Blanca, al ver las reacciones de distintos compañeros, sonrió a Ian.
—Cómo se gana el cariño de la gente. Este hombre, como siempre, haciendo amigos.
Ian se carcajeó.
—Es parte de su encanto. No lo olvides.
—¡MacGregor! —gritó Santamaría por encima de la frente.
—¡Ay dios! ¿Qué has hecho ahora? —preguntó Blanca sorprendida.
—Te lo digo cuando vuelva —susurró encaminándose hacia él.
—Quería darte las gracias por tu colaboración. Y espero que esa preciosidad pelirroja sea lo bastante convincente para hacerte abandonar Barcelona. Necesito hombres como tú en Madrid —susurró alejándose del grupo para que nadie pudiera oír su conversación—. También quisiera que transmitieras a tu tío mis máximas felicitaciones por tenerte como sobrino.
—Gracias en nombre de los dos. Le encantara saber que aun le recuerda.
Santamaría sonrió.
—Los buenos compañeros nunca se olvidan, aunque sea un jodido chivato.
—El no, señor —sonrió Ian al escuchar aquello—. Fui yo el que decidí guardar la información que él me dio. Simplemente, la utilicé cuando la necesité.

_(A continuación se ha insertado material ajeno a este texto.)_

@[simp] theorem State.setPoint_frame (s : State) (n : Nat) (x : Point) :
    (s.setPoint n x).agenda = s.agenda ∧ (s.setPoint n x).steps = s.steps ∧ (s.setPoint n x).ref = s.ref ∧ (s.setPoint n x).hart = s.hart ∧
    (s.setPoint n x).env = s.env ∧ (s.setPoint n x).cycle = s.cycle ∧ (s.setPoint n x).hbm = s.hbm ∧ (s.setPoint n x).lpddr = s.lpddr ∧
    (s.setPoint n x).cxl = s.cxl ∧ (s.setPoint n x).host = s.host ∧ (s.setPoint n x).clusterPool = s.clusterPool ∧
    (s.setPoint n x).diePool = s.diePool ∧ (s.setPoint n x).supmem = s.supmem ∧ (s.setPoint n x).poison = s.poison ∧
    (s.setPoint n x).granules = s.granules ∧ (s.setPoint n x).granuleFrom = s.granuleFrom ∧ (s.setPoint n x).granulesOut = s.granulesOut ∧
    (s.setPoint n x).pasids = s.pasids ∧ (s.setPoint n x).tiles = s.tiles ∧ (s.setPoint n x).clusterTlb = s.clusterTlb ∧
    (s.setPoint n x).carafeTlb = s.carafeTlb ∧ (s.setPoint n x).slots = s.slots ∧ (s.setPoint n x).tasks = s.tasks ∧
    (s.setPoint n x).nextTask = s.nextTask ∧ (s.setPoint n x).forks = s.forks ∧ (s.setPoint n x).launches = s.launches ∧
    (s.setPoint n x).dies = s.dies ∧ (s.setPoint n x).faultQueues = s.faultQueues ∧ (s.setPoint n x).faultIrqs = s.faultIrqs ∧
    (s.setPoint n x).thyme = s.thyme ∧ (s.setPoint n x).perc = s.perc ∧ (s.setPoint n x).queues = s.queues ∧ (s.setPoint n x).runLists = s.runLists ∧
    (s.setPoint n x).walkers = s.walkers ∧ (s.setPoint n x).models = s.models ∧ (s.setPoint n x).mgmt = s.mgmt ∧ (s.setPoint n x).harts = s.harts ∧
    (s.setPoint n x).history = s.history :=
  by refine ⟨?_, ?_, ?_, ?_, ?_, ?_, ?_, ?_, ?_, ?_, ?_, ?_, ?_, ?_, ?_, ?_, ?_, ?_, ?_, ?_, ?_, ?_, ?_, ?_, ?_, ?_, ?_, ?_, ?_, ?_, ?_, ?_, ?_, ?_, ?_, ?_, ?_, ?_⟩ <;> rfl

@[simp] theorem State.setQueue_frame (s : State) (n : Nat) (x : Queue) :
    (s.setQueue n x).agenda = s.agenda ∧ (s.setQueue n x).steps = s.steps ∧ (s.setQueue n x).ref = s.ref ∧ (s.setQueue n x).hart = s.hart ∧
    (s.setQueue n x).env = s.env ∧ (s.setQueue n x).cycle = s.cycle ∧ (s.setQueue n x).hbm = s.hbm ∧ (s.setQueue n x).lpddr = s.lpddr ∧
    (s.setQueue n x).cxl = s.cxl ∧ (s.setQueue n x).host = s.host ∧ (s.setQueue n x).clusterPool = s.clusterPool ∧
    (s.setQueue n x).diePool = s.diePool ∧ (s.setQueue n x).supmem = s.supmem ∧ (s.setQueue n x).poison = s.poison ∧
    (s.setQueue n x).granules = s.granules ∧ (s.setQueue n x).granuleFrom = s.granuleFrom ∧ (s.setQueue n x).granulesOut = s.granulesOut ∧
    (s.setQueue n x).pasids = s.pasids ∧ (s.setQueue n x).tiles = s.tiles ∧ (s.setQueue n x).clusterTlb = s.clusterTlb ∧
    (s.setQueue n x).carafeTlb = s.carafeTlb ∧ (s.setQueue n x).slots = s.slots ∧ (s.setQueue n x).tasks = s.tasks ∧
    (s.setQueue n x).nextTask = s.nextTask ∧ (s.setQueue n x).forks = s.forks ∧ (s.setQueue n x).launches = s.launches ∧
    (s.setQueue n x).points = s.points ∧ (s.setQueue n x).dies = s.dies ∧ (s.setQueue n x).faultQueues = s.faultQueues ∧
    (s.setQueue n x).faultIrqs = s.faultIrqs ∧ (s.setQueue n x).thyme = s.thyme ∧ (s.setQueue n x).perc = s.perc ∧
    (s.setQueue n x).runLists = s.runLists ∧ (s.setQueue n x).walkers = s.walkers ∧ (s.setQueue n x).models = s.models ∧
    (s.setQueue n x).mgmt = s.mgmt ∧ (s.setQueue n x).harts = s.harts ∧ (s.setQueue n x).history = s.history :=
  by refine ⟨?_, ?_, ?_, ?_, ?_, ?_, ?_, ?_, ?_, ?_, ?_, ?_, ?_, ?_, ?_, ?_, ?_, ?_, ?_, ?_, ?_, ?_, ?_, ?_, ?_, ?_, ?_, ?_, ?_, ?_, ?_, ?_, ?_, ?_, ?_, ?_, ?_, ?_⟩ <;> rfl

—Muy inteligente por tu parte, muchacho —asintió al escucharle—. Muy bien, dile a Chopi que mi mujer espera impaciente nuestro próximo encuentro.
—¿Chopi? —preguntó Ian mientras un policía se acercaba al jefe con unos papeles en la mano—. Le llamabais Chopi.
Santamaría se carcajeó.
—Si yo te contara… —y tras firmar los papeles y quedar solos susurró—: Por cierto, highlander, no olvides pasarme tus vacaciones.
Aquello hizo gracia a Ian, que decidió contraatacar:
—No lo dudes, Muffi.
Santamaría, al escucharle, se paró en seco con una sonrisa en la boca. ¡Jodido muchacho! Y sonrió al ver cómo se marchaba con su compañera muerto de risa.